A pesar de lo sombrío de los números las nuevas generaciones de consumidores dicen que utilizan productos de marca porque los ayuda a construir y comunicar su identidad a los demás -lo cual es una buena noticia para los que estamos detrás de las estrategias
de branding- pero inmediatamente después manifiestan dos preocupaciones, por un lado pretenden que las organizaciones a las que apoyan con sus compras asuman valores más comprometidos con la realidad social y ambiental que se vive, y en segundo lugar demandan una relación más personal, algo que algunas consultoras han dado en llamar principio de reciprocidad2. Esta reciprocidad tiene como núcleo conceptual el hecho de poder recibir atención personalizada, querer ser escuchado,
atendido y tomado en cuenta, y en algunos casos ser partícipe activo del mundo de la marca.

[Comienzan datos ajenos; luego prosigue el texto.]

/-- One frame record: checks 5 and 6, with the taps that R64 leaves to another kind of frame (R65), then the write; chip-global frames stay in the loader's buffer (R313). -/
def Dev.loadRecord (d : Dev) (h bs : List Byte) (l : Load) : LoadStep :=
  match recordAt h l.recs with
  | none => .ok (d, l)
  | some (k, i) =>
    let rec_ := slice (d.groupPlain h bs k).1 (260 * i) 260
    let a := getLE 3 rec_ 0
    let f := slice rec_ 4 256
    if !frameInScope a || decide (frameRegion a ≠ k) || !(Config.frameTaps a f).all (tapInScope k) then
      .error (d, stCfgScope, badFrame a)
    else if contends ((l.written.filter (fun w => decide (w.1 ≠ a))).flatMap (fun w => Config.frameTaps w.1 w.2)) (Config.frameTaps a f)
    then .error (d, stCfgContention, badFrame a)
    else
      let d := if k = 15 then d else d.writeFrame a f
      d.loadGroups h bs { l with recs := l.recs + 1, written := mput a f l.written }

/-- Every frame record whose bytes are all in; `n` bounds them. -/
def Dev.loadBody (h bs : List Byte) : Nat → Dev × Load → LoadStep
  | 0, x => .ok x
  | n + 1, (d, l) =>
    if l.recs < imgFrames h ∧ imgHeaderLen h + 260 * (l.recs + 1) ≤ bs.length then
      match d.loadRecord h bs l with
      | .error e => .error e
      | .ok x => loadBody h bs n x
    else .ok (d, l)

/-! ## What a load does to its regions (R343, R344, R347) -/

/-- Step 2: RECONFIG, frozen, IMAGE_VALID 0 and with it RGN_CONFIG. -/
def Dev.loadBegins (d : Dev) (rs : List Nat) : Dev :=
  let d := d.forEach rs (fun d n =>
    let d := d.setRbit (rgnStatus n) 9 true
    let d := d.setReason n rsnReconfig
    (d.setRbit (rgnStatus n) 8 false).setReg (rgnConfig n) 0)
  d.pairsChanged

/-- RGN_CONFIG of a record (R112). -/
def configOf (r : List Byte) : Word :=
  BitVec.ofNat 32 (getLE 1 r 0x38 + 256 * bitsOf 8 (fun i => decide (128 ≤ getLE 1 r (0x40 + i))))

/-- The taps that the frames of a region (15: the chip) configure. -/
def Dev.framesTaps (d : Dev) (k : Nat) : List (Nat × Fin 16 × Bool) :=
  ((d.cfg.frames.filter (fun e => decide (frameRegion e.1 = k))).flatMap (fun e => Config.frameTaps e.1 e.2)).filter
    (tapInScope k)

/-- A tap takes its mode, and the drivers of its data and enable from the logic of region n (R63, R64). -/
def Dev.setTap (d : Dev) (n : Nat) (t : Nat × Fin 16 × Bool) : Dev :=
  let s := Config.tapSignals (mget blankFrame d.cfg.frames) t.1 t.2.1
  let v : TapCfg := { mode := if t.2.2 then .dynamic else .steady, data := s.1, enable := s.2 }
  let h := if t.1 < 65536 then Hold.last else Config.tapHold n (mget blankFrame d.cfg.frames) t.1
  { d with logic := { d.logic with
    taps := mset (fun _ => TapCfg.off) d.logic.taps (t.1 * 16 + t.2.1.val) v,
    tapHolds := mset (fun _ => Hold.last) d.logic.tapHolds (t.1 * 16 + t.2.1.val) h } }

/-- The taps of a region's own lines, and what drives its taps of chip-wide lines. -/
def Dev.regionTaps (d : Dev) (n : Nat) : Dev :=
  let d := { d with logic := { d.logic with taps := mdrop (ofRegion 65536 n) d.logic.taps } }
  let d := d.forEach (d.framesTaps n) (fun d t => d.setTap n t)
  d.forEach ((d.framesTaps 15).filter (fun t => decide (t.2.1.val = n))) (fun d t => d.setTap n t)

/-- The settings that the frames of a region make (R55 to R63, R82, R99, R103, R104). -/
def Dev.regionSettings (d : Dev) (n : Nat) : Dev :=
  let f (a : Nat) : List Byte := mget blankFrame d.cfg.frames a
  let l := d.logic
  let d := { d with logic := { l with
    cells := mfill (fun _ => CellCfg.plain) l.cells (n * 80000) 80000 (Config.cellSetting n f),
    chains := mfill (fun _ => ChainIn.driven (.const false)) l.chains (n * 5000) 5000 (Config.chainSetting n f),
    ios := mfill (fun _ => IoCfg.plain) l.ios (n * 20) 20 (Config.ioSetting n f),
    rgns := mset (fun _ => RgnCfg.plain) l.rgns n (Config.regionSetting n f),
    bramCfg := mfill (fun _ => BramCfg.plain) l.bramCfg (n * 240) 240 (Config.bramSetting n f),
    arithCfg := mfill (fun _ => ArithCfg.plain) l.arithCfg (n * 320) 320 (Config.arithSetting n f) } }
  let first (t : Fin 512) : DelayLine := { goal := t, cur := t }
  let d := d.forEach (List.range 16) (fun d i =>
    let g := Config.ioSetting n f i
    let m := mset (fun _ => DelayLine.zero) d.logic.delays (pinOf n i * 2) (first g.delayIn)
    { d with logic := { d.logic with delays := mset (fun _ => DelayLine.zero) m (pinOf n i * 2 + 1) (first g.delayOut) } })
  d.regionTaps n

Es en este último punto donde la mayoría de las marcas están fracasando. Más acostumbrados a conducir una dinámica de comunicación «punto a masa», esta nueva situación no resulta nada cómoda porque ideológicamente parten del supuesto de que «el consumidor está allá y nosotros acá”. Pero la realidad es que la dinámica de encuentro con los consumidores ha cambiado totalmente y no hay forma de obtener los mismos réditos siguiendo las antiguas fórmulas.

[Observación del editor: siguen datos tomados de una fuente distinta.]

-- ==== Sys2Proof/Machine/Start.lean ====
section
/-! DEFINITION. The start sequence (R314 to R333), the health record that it reads (R641), and the daisy chain (R322 to
R327, R360). -/
namespace Sys2Proof.Machine

/-! ## Sources (R316 to R318) -/

/-- SOURCE codes of CFG_BOOT (R357). -/
def sourceFlash : Nat := 4
def sourceChain : Nat := 5

/-- A source is rejected: BOOT_FALLBACK and FALLBACKS. -/
def Dev.rejectSource (d : Dev) (source status : Nat) : Dev :=
  let d := d.escalateNow clsFallback srcLoader Path.chip (putLE 1 source ++ [0] ++ putLE 2 status)
  d.setFld cfgBoot 24 4 (min 15 (d.fld cfgBoot 24 4 + 1))

/-- The checks of an image that end by step 5 (R317): its header, an early end of its stream, its authenticity. -/
def Dev.startCheck (d : Dev) (bs : List Byte) (bad : List Nat) (len : Nat) : Option Nat :=
  if bs.length < 64 then some stCfgTruncated
  else
    match d.headerCheck bs .full (some len) with
    | some st => some st
    | none =>
      if bs.length < imgLen bs then some stCfgTruncated
      else if !d.authenticRead bs bad then some stCfgAuth
      else none

/-- A source as the loader has read it: the device, the image, its uncorrectable words, and why the source is rejected. -/
structure SourceRead where
  dev : Dev
  bytes : List Byte
  bad : List Nat
  refused : Option Nat

/-- A store slot as a source. -/
def Dev.slotSource (d : Dev) (t : Nat) : SourceRead :=
  let p := targetPart (.slot t)
  if d.store.suspect.any (fun l => decide (partOf l = p)) then { dev := d, bytes := [], bad := [], refused := some stEraseUnfinished }
  else
    let (d, head, bad) := d.loaderRead p 0 64
    match d.headerCheck head .full none with
    | some st => { dev := d, bytes := [], bad := [], refused := some st }
    | none =>
      let (d, rest, bad') := d.loaderRead p 64 (min (imgLen head) (640 * sectorBytes) - 64)
      let bs := head ++ rest
      let bad := bad ++ bad'.map (· + 64)
      { dev := d, bytes := bs, bad, refused := d.startCheck bs bad (imgLen head) }

/-- The parts of a segment header (R322). -/
def segPos (h : List Byte) : Nat := getLE 1 h 2
def segLast (h : List Byte) : Bool := (getLE 1 h 3).testBit 0
def segLen (h : List Byte) : Nat := getLE 4 h 8
def segOk (h : List Byte) : Bool :=
  decide (getLE 2 h 0 = 0x3CA5) && decide (segPos h ≤ 7) && decide (getLE 4 h 12 = crc32c (h.take 12))

/-- The image of the first segment for position 0 in a segment stream, and its LENGTH; none where the stream ends first. -/
def ownSegment : Nat → List Byte → Option (List Byte × Nat)
  | 0, _ => none
  | n + 1, bs =>
    if bs.length < 16 ∨ segOk bs = false then none
    else if segPos bs = 0 then some ((bs.drop 16).take (segLen bs), segLen bs)
    else if segLast bs then none
    else ownSegment n (bs.drop ((16 + segLen bs + 15) / 16 * 16))

/-- The basic flash parameter table, which the first parameter header of the SFDP names (JESD216; R320). -/
def sfdpTable (s : List Byte) : Option (List Byte) :=
  let p := slice s 8 8
  let n := 4 * getLE 1 p 3
  let t := (s.drop (getLE 3 p 4)).take n
  if 16 ≤ s.length ∧ getLE 4 s 0 = 0x50444653 ∧ getLE 1 p 0 = 0 ∧ 36 ≤ n ∧ t.length = n then some t else none

/-- Doubleword `i`, from 1, of a parameter table; 0 where the table is shorter. -/
def tableWord (t : List Byte) (i : Nat) : Nat := getLE 4 t (4 * (i - 1))

/-- Byte `j` of doubleword `i`. -/
def tableByte (t : List Byte) (i j : Nat) : Nat := tableWord t i / 2 ^ (8 * j) % 256

/-- The modes that the table declares, widest first: wires of address and of data, and the read command. -/
def flashModes (t : List Byte) : List (Nat × Nat × Nat) :=
  let has (i : Nat) : Bool := (tableWord t 1).testBit i
  (if tableByte t 17 1 = 0 then [] else [(8, 8, tableByte t 17 1)]) ++
  (if tableByte t 17 3 = 0 then [] else [(1, 8, tableByte t 17 3)]) ++
  (if has 21 then [(4, 4, tableByte t 3 1)] else []) ++
  (if has 22 then [(1, 4, tableByte t 3 3)] else []) ++
  (if has 20 then [(2, 2, tableByte t 4 3)] else []) ++
  (if has 16 then [(1, 2, tableByte t 4 1)] else []) ++
  [(1, 1, 0x0B)]

/-- The flash's size in bytes (doubleword 2). -/
def flashBytes (t : List Byte) : Nat :=
  let w := tableWord t 2
  if w < 2 ^ 31 then (w + 1) / 8 else 2 ^ (w % 2 ^ 31) / 8

/-- The addressing of R320. -/
def flashAddr (t : List Byte) : FlashAddr :=
  if (tableWord t 16).testBit 29 then .fourInstruction
  else if flashBytes t ≤ 2 ^ 24 then .three
  else .fourMode

/-- The read command with a 4-byte address that stands for one with a 3-byte address: the family's (PRESUMED, log 57). -/
def fourOpcode (c : Nat) : Nat :=
  (([(0x0B, 0x0C), (0x3B, 0x3C), (0xBB, 0xBC), (0x6B, 0x6C), (0xEB, 0xEC), (0x8B, 0x7C), (0xCB, 0xCC)].find?
    (fun e => decide (e.1 = c))).map (·.2)).getD c

/-- The read command of a mode under an addressing. -/
def readCommand (a : FlashAddr) (c : Nat) : Byte := BitVec.ofNat 8 (if a = .fourInstruction then fourOpcode c else c)

/-- How the stream is read: the widest mode that the table declares and byte 4 of the first segment header allows, at that
byte's clock (R320, R321). -/
def flashRead (t : List Byte) (settings : Byte) : FlashRead :=
  let widest := 2 ^ (settings.toNat / 4 % 4)
  let m := ((flashModes t).find? (fun m => decide (m.2.1 ≤ widest))).getD (1, 1, 0x0B)
  { addrWires := m.1, dataWires := m.2.1, opcode := readCommand (flashAddr t) m.2.2, addr := flashAddr t, clock := settings.setWidth 2 }

/-- The flash as a source (R320, R321): one without an SFDP table is rejected. -/
def Dev.flashSource (d : Dev) (flash : Option Flash) : SourceRead :=
  match flash.bind (fun x => (sfdpTable x.sfdp).map (fun t => (t, x.bytes))) with
  | none => { dev := d, bytes := [], bad := [], refused := some stCfgTruncated }
  | some (t, bs) =>
    let d := { d with cfg := { d.cfg with flashRead := some (flashRead t (bs.getD 4 0)) } }
    match ownSegment (bs.length / 16 + 1) bs with
    | none => { dev := d, bytes := [], bad := [], refused := some stCfgTruncated }
    | some (img, len) => { dev := d, bytes := img, bad := [], refused := d.startCheck img [] len }

/-- Sources of a start (R314, R316): the slots in their order (`inl`), or the flash. -/
inductive Source where
  | slot (t : Nat)
  | flash
  deriving DecidableEq, Repr

def Dev.startSources (d : Dev) (mode : Nat) : List Source :=
  if mode = 4 ∨ d.keys.wipePending then []
  else
    let order := match d.store.active with
      | some 1 => [1, 0, 2]
      | _ => [0, 1, 2]
    (order.filter d.dirValid).map Source.slot ++ (if mode = 1 then [.flash] else [])

/-! ## The health record (R330, R639 to R641) -/

/-- The record of boot count b is read at step 2; none where the BOOT entry did not read back valid (R391). -/
def Dev.readHealth (d : Dev) (b : Nat) (booted : Bool) : Dev :=
  let (d, r, bad) := d.loaderRead 6 (4096 * (b % 256)) 1280
  { d with cfg := { d.cfg with health := if booted && decide (bad = []) then some r else none } }

/-- The record that step 2 read, where it is valid for a start with boot count b and this trailer DIGEST: none after a
fallback (R330, R641). -/
def Dev.healthFor (d : Dev) (b : Nat) (digest : List Byte) : Option (List Byte) :=
  d.cfg.health.filter (fun r =>
    decide (d.fld cfgBoot 24 4 = 0) &&
    decide (getLE 4 r 0 = 0x48544C48) && decide (getLE 2 r 4 = 1) && decide (getLE 4 r 1276 = crc32c (r.take 1276)) &&
    decide (getLE 4 r 8 = b) && decide (slice r 12 32 = digest))

/-- Step 4 (R426): the banks that a record shows as passed take its repairs and are zero-filled; the others are tested,
one at a time. -/
def Dev.startBanks (d : Dev) (health : Option (List Byte)) : Dev :=
  let r := health.getD []
  let passed (p : Nat) : Bool := health.isSome && (getLE 4 r 60).testBit p
  let d := d.forEach (List.range 17) (fun d p =>
    if passed p then
      let rows := ((List.range 32).map (fun i => getLE 2 r (96 + 64 * p + 2 * i))).filter (fun x => decide (x < 2048))
      let d := { d with bank := { d.bank with repairs := mset (fun _ => []) d.bank.repairs p rows } }
      (d.zeroBank p).setService p 0 |>.setFld (bankTestStatus p) 0 3 resSkipped
    else d.setService p 1)
  match (List.range 17).find? (fun p => !passed p) with
  | some p => d.startMarch p { checker := false, preserving := false, cause := .start, stopped := false }
  | none => d

/-! ## The start (R328) -/

/-- The number of frame records before group k's. -/
def firstRec (h : List Byte) (k : Nat) : Nat :=
  ((imgGroups h).takeWhile (fun g => decide (g ≠ k))).foldl (fun n g => n + grpFrames h g) 0

/-- Group k is written, frame by frame, and checks. -/
def loadGroup (h bs : List Byte) (x : LoadStep) (k : Nat) : LoadStep :=
  match x with
  | .error e => .error e
  | .ok (d, l) =>
    if grpFrames h k = 0 then groupStep h bs (.ok (d, l)) k
    else Dev.loadBody h bs (grpFrames h k) (d, { l with recs := firstRec h k })

/-- The EARLY regions of an image (R329). -/
def earlyRegions (h : List Byte) : List Nat := (bitList 12 (imgMask h)).filter (fun k => (getLE 1 (imgRec h k) 0x38).testBit 5)

/-- A region's record takes effect; LOGIC_FAIL is set where the health record shows the region as failed (R330). -/
def Dev.startRegion (h : List Byte) (failed : Nat) (d : Dev) (n : Nat) : Dev :=
  (d.commitRegion n (imgRec h n)).cond (failed.testBit n && !(getLE 1 (imgRec h n) 0x38).testBit 6)
    (fun d => d.setRbit (rgnStatus n) rsnLogicFail true)

/-- What a source wrote is discarded (R318): every region is frozen with START set as before it, `ran` of them again. -/
def Dev.discardSource (d : Dev) (ran : List Nat) : Dev :=
  let d := d.forEach ran (fun d n => (d.setRbit (rgnStatus n) rsnStart false).setRbit (rgnStatus n) 31 false)
  d.forEach (List.range 12) (fun d n => d.setReason n rsnStart)

/-- The release of a region at start: LOGIC_FAIL stays (R330). -/
def Dev.startRelease (d : Dev) (n : Nat) : Dev :=
  d.clearReasons n ([rsnReconfig, rsnPolicy, rsnStart] ++ (if d.rbit pwrStatus 31 then [] else [rsnCommand]))

/-- Steps 6 to 10 with an authentic image from `source`: the device and, where a group does not check, why the source is
rejected. The early regions run before the other groups are read. -/
def Dev.startImage (d : Dev) (bs : List Byte) (bad : List Nat) (source : Nat) (earlyUs fullUs : BitVec 16) : Dev × Option Nat :=
  let h := bs.take (imgHeaderLen bs)
  let early := earlyRegions h
  let health := d.healthFor (d.reg nvsBootCount - 1).toNat (slice bs (imgLen bs - 96) 32)
  let failed := (health.map (fun r => getLE 2 r 52)).getD 0
  match (15 :: early).foldl (loadGroup h bs) (.ok (d, { Load.fresh with hdr := some h, bad := bad })) with
  | .error (_, st, _) => (d.discardSource [], some st)
  | .ok (d1, l) =>
    let d1 := (d1.chipLoaded h bs l.written).scanAll
    let d1 := d1.forEach early (Dev.startRegion h failed)
    let d1 := (d1.forEach early Dev.startRelease).forEach early Dev.thawDone
    let rest := (bitList 12 (imgMask h)).filter (fun k => !early.contains k)
    match rest.foldl (loadGroup h bs) (.ok (d1, l)) with
    | .error (d2, st, _) => (d.discardSource (early.filter (fun n => !d2.frozen n)), some st)
    | .ok (d2, _) =>
      let d2 := (d2.setFld cfgBoot 28 4 source).setRbit cfgBoot 22 (usesEarly h)
      let d2 := d2.setRbit cfgBoot 23 health.isSome
      let d2 := (d2.forEach rest (Dev.startRegion h failed)).recheckSecure.flowTable h
      let d2 := d2.forEach rest Dev.startRelease
      let d2 := { d2 with cfg := { d2.cfg with done := true } }
      let us := (if usesEarly h then earlyUs.toNat else 0) * 65536 + fullUs.toNat
      ((d2.setReg cfgStartTime (BitVec.ofNat 32 us)).count cfgLoadCount, none)

/-- One source: it starts the device, or is rejected. -/
def Dev.trySource (x : SourceRead) (source : Nat) (i : StartInputs) : Dev × Option (List Byte) :=
  let (d, bad) := match x.refused with
    | some st => (x.dev, some st)
    | none => x.dev.startImage x.bytes x.bad source i.earlyUs i.fullUs
  match bad with
  | none => (d, some x.bytes)
  | some st => (d.rejectSource source st, none)

/-- The sources are tried in their order: the image that started the device. -/
def Dev.trySources (d : Dev) (i : StartInputs) : List Source → Dev × Option (List Byte)
  | [] => (d, none)
  | s :: rest =>
    let (x, source) := match s with
      | .slot t => (d.slotSource t, t + 1)
      | .flash => (d.flashSource i.flash, sourceFlash)
    match Dev.trySource x source i with
    | (d, some bs) => (d, some bs)
    | (d, none) => d.trySources i rest

/-- Step 2: the journal is read, the bits that have drifted with it, and the BOOT entry programmed; it answers the boot
count that the journal gave, and whether the entry read back valid. -/
def Dev.startStore (d : Dev) (drift : List (Nat × Nat)) : Dev × Nat × Bool :=
  let d := d.setStore (d.store.upset drift).readJournal
  let b := d.store.boot
  let d := d.setStore { d.store with boot := b + 1 }
  let (d, valid) := d.enter jBoot 0 [(b + 1).toNat, 0, 0, 0]
  (d.switchIfFull.setReg nvsBootCount (b + 1), b.toNat, valid)

/-- The factory calibration row's digest (R398, R399). -/
def calGood : Bool :=
  let row := (List.range 0xFE0).map Config.calRow
  decide ((List.range 32).map (fun i => Config.calRow (0xFE0 + i)) = sha256 row)

def Dev.startCal (d : Dev) : Dev :=
  if calGood then d else (d.setRbit nvsStatus 26 true).logEntry 0x29 srcStore Path.chip []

La respuesta de muchas organizaciones ha sido instalar una presencia en los nuevos medios a través de «twiteos» y fan pages con la esperanza de seguir «en el aire». Pero los resultados no son los esperados, en gran parte por dos razones:

1. porque utilizan a los nuevos medios con la táctica de los medios convencionales -siguen haciendo «punto a masa»- y estos medios están diseñados para llevar adelante una dinámica lo más parecido a una conversación, algo que muchas marcas no pueden implementar, tanto por cuestiones operativas como ideológicas.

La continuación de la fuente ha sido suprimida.